BEGIN Supplied records

-- ==== Sys2Proof/Laws/KeptFacets.lean ====
section
/-! SUPPORT. The operations of Sys2Proof/Machine/Facets.lean leave alone what `Kept` names. -/
namespace Sys2Proof.Machine
set_option linter.unusedSimpArgs false
set_option linter.unusedVariables false
variable {kK : Nat} {k0 : State} {kM : List Host.Cell → Prop}

theorem State.setMarked_kept {s : State} {f} {p} {on} (hm : kK &&& 0x400000 = 0)  (hk : Kept kK k0 kM s) :
    Kept kK k0 kM (State.setMarked s f p on) := by
  unfold State.setMarked
  repeat' first | with_reducible assumption | with_reducible apply Kept.ite | simp only [Kept.mk_fac (wOff hm rfl)] | dsimp only | split

theorem State.validate_kept {s : State} {f} {p} {design} (hm : kK &&& 0x400002 = 0)  (hk : Kept kK k0 kM s) :
    Kept kK k0 kM (State.validate s f p design) := by
  unfold State.validate
  repeat' first | with_reducible assumption | with_reducible apply State.setF_kept (wOff hm rfl) | with_reducible apply State.raise_kept (wOff hm rfl) | with_reducible apply State.setMarked_kept (wOff hm rfl) | dsimp only | split

theorem State.invalidateOnly_kept {s : State} {f} {p} (hm : kK &&& 0x2 = 0)  (hk : Kept kK k0 kM s) :
    Kept kK k0 kM (State.invalidateOnly s f p) := by
  unfold State.invalidateOnly
  repeat' first | with_reducible assumption | with_reducible apply State.lower_kept (wOff hm rfl) | dsimp only | split

theorem State.invalidate_kept {s : State} {f} {p} (hm : kK &&& 0x400002 = 0)  (hk : Kept kK k0 kM s) :
    Kept kK k0 kM (State.invalidate s f p) := by
  unfold State.invalidate
  repeat' first | with_reducible assumption | with_reducible apply State.setMarked_kept (wOff hm rfl) | with_reducible apply State.invalidateOnly_kept (wOff hm rfl) | dsimp only | split

theorem State.toFacet_kept {s : State} {f} {v} (hm : kK &&& 0x2 = 0)  (hk : Kept kK k0 kM s) :
    Kept kK k0 kM (State.toFacet s f v) := by
  unfold State.toFacet
  repeat' first | with_reducible assumption | with_reducible apply State.setF_kept (wOff hm rfl) | dsimp only | split

theorem State.facetMark_kept {s : State} {f} {x} (hm : kK &&& 0x400000006 = 0)  (hk : Kept kK k0 kM s) :
    Kept kK k0 kM (State.facetMark s f x) := by
  unfold State.facetMark
  repeat' first | with_reducible assumption | with_reducible apply State.mark_kept (wOff hm rfl) | dsimp only | split

theorem State.endSwap_kept {s : State} {f} {st} (hm : kK &&& 0x400008006 = 0)  (hk : Kept kK k0 kM s) :
    Kept kK k0 kM (State.endSwap s f st) := by
  unfold State.endSwap
  repeat' first | with_reducible assumption | with_reducible apply State.complete_kept (wOff hm rfl) | dsimp only | split

theorem State.endRegport_kept {s : State} {f} {st} {waiting} (hm : kK &&& 0x10080202 = 0)  (hk : Kept kK k0 kM s) :
    Kept kK k0 kM (State.endRegport s f st waiting) := by
  unfold State.endRegport
  repeat' first | with_reducible assumption | with_reducible apply State.setRpOut_kept (wOff hm rfl) | with_reducible apply State.setRpWait_kept (wOff hm rfl) | with_reducible apply State.rpFail_kept (wOff hm rfl) | with_reducible apply Kept.ite | with_reducible refine Kept.foldl ?_ (fun _ _ _ => ?_) | with_reducible refine Kept.foldlIn Prod.snd ?_ (fun _ _ _ => ?_) | with_reducible refine Kept.foldlIn (fun p => p.2.2) ?_ (fun _ _ _ => ?_) | simp only [Kept.mk_fab (wOff hm rfl)] | dsimp only | split

theorem State.endFlight_kept {s : State} {f} {st} (hm : kK &&& 0x430080206 = 0)  (hk : Kept kK k0 kM s) :
    Kept kK k0 kM (State.endFlight s f st) := by
  unfold State.endFlight
  repeat' first | with_reducible assumption | with_reducible apply State.setNi_kept (wOff hm rfl) | with_reducible apply State.dropCount_kept (wOff hm rfl) | with_reducible apply State.rpAnswer_kept (wOff hm rfl) | with_reducible apply State.endRequest_kept (wOff hm rfl) | with_reducible apply State.creditPacket_kept (wOff hm rfl) | with_reducible apply State.endRegport_kept (wOff hm rfl) | with_reducible apply Kept.ite | with_reducible refine Kept.foldl ?_ (fun _ _ _ => ?_) | with_reducible refine Kept.foldlIn Prod.snd ?_ (fun _ _ _ => ?_) | with_reducible refine Kept.foldlIn (fun p => p.2.2) ?_ (fun _ _ _ => ?_) | dsimp only | split

theorem State.planeActive_kept {s : State} {f} (hm : kK &&& 0x80002 = 0)  (hk : Kept kK k0 kM s) :
    Kept kK k0 kM (State.planeActive s f) := by
  unfold State.planeActive
  repeat' first | with_reducible assumption | with_reducible apply State.setF_kept (wOff hm rfl) | with_reducible apply State.raise_kept (wOff hm rfl) | with_reducible apply State.lower_kept (wOff hm rfl) | with_reducible apply Kept.ite | with_reducible refine Kept.foldl ?_ (fun _ _ _ => ?_) | with_reducible refine Kept.foldlIn Prod.snd ?_ (fun _ _ _ => ?_) | with_reducible refine Kept.foldlIn (fun p => p.2.2) ?_ (fun _ _ _ => ?_) | simp only [Kept.mk_fab (wOff hm rfl)] | dsimp only | split

theorem State.portlessEnd_kept {s : State} {q} (hm : kK &&& 0x10080202 = 0)  (hk : Kept kK k0 kM s) :
    Kept kK k0 kM (State.portlessEnd s q) := by
  unfold State.portlessEnd
  repeat' first | with_reducible assumption | with_reducible apply State.setRpWait_kept (wOff hm rfl) | with_reducible apply State.rpFail_kept (wOff hm rfl) | with_reducible refine Kept.foldl ?_ (fun _ _ _ => ?_) | with_reducible refine Kept.foldlIn Prod.snd ?_ (fun _ _ _ => ?_) | with_reducible refine Kept.foldlIn (fun p => p.2.2) ?_ (fun _ _ _ => ?_) | dsimp only | split

theorem State.regportGone_kept {s : State} {f} {st} (hm : kK &&& 0x10080202 = 0)  (hk : Kept kK k0 kM s) :
    Kept kK k0 kM (State.regportGone s f st) := by
  unfold State.regportGone
  repeat' first | with_reducible assumption | with_reducible apply State.lower_kept (wOff hm rfl) | with_reducible apply State.endRegport_kept (wOff hm rfl) | with_reducible apply Kept.ite | dsimp only | split

theorem State.designGone_kept {s : State} {q} (hm : kK &&& 0x2 = 0)  (hk : Kept kK k0 kM s) :
    Kept kK k0 kM (State.designGone s q) := by
  unfold State.designGone
  repeat' first | with_reducible assumption | with_reducible apply State.setF_kept (wOff hm rfl) | with_reducible apply Kept.ite | dsimp only | split

theorem State.quietFacet_kept {s : State} {f} (hm : kK &&& 0x380000 = 0)  (hk : Kept kK k0 kM s) :
    Kept kK k0 kM (State.quietFacet s f) := by
  unfold State.quietFacet
  repeat' first | with_reducible assumption | with_reducible apply State.flushBound_kept (wOff hm rfl) | with_reducible apply State.clearSaus_kept (wOff hm rfl) | with_reducible apply State.initFfs_kept (wOff hm rfl) | dsimp only | split

theorem execFacetSwapAt_kept {c} {s : State} (hm : kK &&& 0x8002 = 0)  (hk : Kept kK k0 kM s) :
    KeptR kK k0 kM (execFacetSwapAt c s) := by
  unfold execFacetSwapAt
  repeat' first | with_reducible assumption | with_reducible apply State.long_kept (wOff hm rfl) | with_reducible apply KeptR.next | (intro u hu) | simp only [id] | dsimp only | split

theorem State.finishSwap_kept {s : State} {f} (hm : kK &&& 0x400808006 = 0)  (hk : Kept kK k0 kM s) :
    Kept kK k0 kM (State.finishSwap s f) := by
  unfold State.finishSwap
  repeat' first | with_reducible assumption | with_reducible apply State.complete_kept (wOff hm rfl) | with_reducible apply State.settleHandles_kept (wOff hm rfl) | simp only [Kept.mk_cfg (wOff hm rfl)] | dsimp only | split

theorem State.endInit_kept {s : State} {f} {whole} (hm : kK &&& 0x400d08006 = 0)  (hk : Kept kK k0 kM s) :
    Kept kK k0 kM (State.endInit s f whole) := by
  unfold State.endInit
  repeat' first | with_reducible assumption | with_reducible apply State.lower_kept (wOff hm rfl) | with_reducible apply State.setFacetX_kept (wOff hm rfl) | with_reducible apply State.loadContents_kept (wOff hm rfl) | with_reducible apply State.finishSwap_kept (wOff hm rfl) | with_reducible apply Kept.ite | dsimp only | split

theorem State.swapAt_kept {s0 : State} {f} {o} {edge} (hm : kK &&& 0x410f88206 = 0)  (hk : Kept kK k0 kM s0) :
    Kept kK k0 kM (State.swapAt s0 f o edge) := by
  unfold State.swapAt
  repeat' first | with_reducible assumption | with_reducible apply State.setF_kept (wOff hm rfl) | with_reducible apply State.raise_kept (wOff hm rfl) | with_reducible apply State.setT_kept (wOff hm rfl) | with_reducible apply State.count_kept (wOff hm rfl) | with_reducible apply State.putOp_kept (wOff hm rfl) | with_reducible apply State.complete_kept (wOff hm rfl) | with_reducible apply State.setNi_kept (wOff hm rfl) | with_reducible apply State.setFacetX_kept (wOff hm rfl) | with_reducible apply State.hold_kept (wOff hm rfl) | with_reducible apply State.qcMark_kept (wOff hm rfl) | with_reducible apply State.flushQc_kept (wOff hm rfl) | with_reducible apply State.clearSaus_kept (wOff hm rfl) | with_reducible apply State.initFfs_kept (wOff hm rfl) | with_reducible apply State.clearRequested_kept (wOff hm rfl) | with_reducible apply State.toFacet_kept (wOff hm rfl) | with_reducible apply State.facetMark_kept (wOff hm rfl) | with_reducible apply State.endRegport_kept (wOff hm rfl) | with_reducible apply State.planeActive_kept (wOff hm rfl) | with_reducible apply State.portlessEnd_kept (wOff hm rfl) | with_reducible apply State.endInit_kept (wOff hm rfl) | with_reducible apply Kept.ite | with_reducible refine Kept.foldl ?_ (fun _ _ _ => ?_) | with_reducible refine Kept.foldlIn Prod.snd ?_ (fun _ _ _ => ?_) | with_reducible refine Kept.foldlIn (fun p => p.2.2) ?_ (fun _ _ _ => ?_) | dsimp only | split

theorem State.swapLate_kept {s : State} {f} {o} (hm : kK &&& 0x400048006 = 0)  (hk : Kept kK k0 kM s) :
    Kept kK k0 kM (State.swapLate s f o) := by
  unfold State.swapLate
  repeat' first | with_reducible assumption | with_reducible apply State.journal_kept (wOff hm rfl) | with_reducible apply State.complete_kept (wOff hm rfl) | with_reducible apply Kept.ite | dsimp only | split

theorem execFacetSwapEdge_kept {f} {edge} {s : State} (hm : kK &&& 0x450fc8e06 = 0)  (hk : Kept kK k0 kM s) :
    KeptR kK k0 kM (execFacetSwapEdge f edge s) := by
  unfold execFacetSwapEdge
  repeat' first | with_reducible assumption | with_reducible apply State.putOp_kept (wOff hm rfl) | with_reducible apply State.reachAt_kept (wOff hm rfl) | with_reducible apply State.swapAt_kept (wOff hm rfl) | with_reducible apply State.swapLate_kept (wOff hm rfl) | with_reducible apply Kept.ite | with_reducible apply KeptR.next | dsimp only | split

theorem execFacetSwapTriggerTimeout_kept {f} {s : State} (hm : kK &&& 0x440048c06 = 0)  (hk : Kept kK k0 kM s) :
    KeptR kK k0 kM (execFacetSwapTriggerTimeout f s) := by
  unfold execFacetSwapTriggerTimeout
  repeat' first | with_reducible assumption | with_reducible apply State.reachAt_kept (wOff hm rfl) | with_reducible apply State.swapLate_kept (wOff hm rfl) | with_reducible apply Kept.ite | with_reducible apply KeptR.next | dsimp only | split

theorem execFacetSwapNoEdge_kept {f} {s : State} (hm : kK &&& 0x440048c06 = 0)  (hk : Kept kK k0 kM s) :
    KeptR kK k0 kM (execFacetSwapNoEdge f s) := by
  unfold execFacetSwapNoEdge
  repeat' first | with_reducible assumption | with_reducible apply State.reachAt_kept (wOff hm rfl) | with_reducible apply State.swapLate_kept (wOff hm rfl) | with_reducible apply Kept.ite | with_reducible apply KeptR.next | dsimp only | split

theorem execFacetSwapHoldEnd_kept {f} {s : State} (hm : kK &&& 0x400c88006 = 0)  (hk : Kept kK k0 kM s) :
    KeptR kK k0 kM (execFacetSwapHoldEnd f s) := by
  unfold execFacetSwapHoldEnd
  repeat' first | with_reducible assumption | with_reducible apply State.setFacetX_kept (wOff hm rfl) | with_reducible apply State.unhold_kept (wOff hm rfl) | with_reducible apply State.toFacet_kept (wOff hm rfl) | with_reducible apply State.finishSwap_kept (wOff hm rfl) | with_reducible apply Kept.ite | with_reducible apply KeptR.next | dsimp only | split

theorem execFacetBayInitDone_kept {f} {s : State} (hm : kK &&& 0x400d08006 = 0)  (hk : Kept kK k0 kM s) :
    KeptR kK k0 kM (execFacetBayInitDone f s) := by
  unfold execFacetBayInitDone
  repeat' first | with_reducible assumption | with_reducible apply State.endInit_kept (wOff hm rfl) | with_reducible apply Kept.ite | with_reducible apply KeptR.next | dsimp only | split

theorem State.setHostFence_kept {s : State} {f} {on} (hm : kK &&& 0x400002 = 0)  (hk : Kept kK k0 kM s) :
    Kept kK k0 kM (State.setHostFence s f on) := by
  unfold State.setHostFence
  repeat' first | with_reducible assumption | with_reducible apply State.setB_kept (wOff hm rfl) | with_reducible apply State.setFacetX_kept (wOff hm rfl) | with_reducible apply Kept.ite | dsimp only | split

theorem execFacetFence_kept {c} {s : State} (hm : kK &&& 0x408002 = 0)  (hk : Kept kK k0 kM s) :
    KeptR kK k0 kM (execFacetFence c s) := by
  unfold execFacetFence
  repeat' first | with_reducible assumption | with_reducible apply State.immediate_kept (wOff hm rfl) | with_reducible apply State.setHostFence_kept (wOff hm rfl) | with_reducible apply KeptR.next | (intro u hu) | simp only [id] | dsimp only | split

END Supplied records

* Exercise prompt *
Everything in the material above from the line that has "unfold State.planeActive" through the line that has "unfold State.portlessEnd" must be duplicated exactly, with no other lines given.

* Final answer *
  unfold State.planeActive
  repeat' first | with_reducible assumption | with_reducible apply State.setF_kept (wOff hm rfl) | with_reducible apply State.raise_kept (wOff hm rfl) | with_reducible apply State.lower_kept (wOff hm rfl) | with_reducible apply Kept.ite | with_reducible refine Kept.foldl ?_ (fun _ _ _ => ?_) | with_reducible refine Kept.foldlIn Prod.snd ?_ (fun _ _ _ => ?_) | with_reducible refine Kept.foldlIn (fun p => p.2.2) ?_ (fun _ _ _ => ?_) | simp only [Kept.mk_fab (wOff hm rfl)] | dsimp only | split

theorem State.portlessEnd_kept {s : State} {q} (hm : kK &&& 0x10080202 = 0)  (hk : Kept kK k0 kM s) :
    Kept kK k0 kM (State.portlessEnd s q) := by
  unfold State.portlessEnd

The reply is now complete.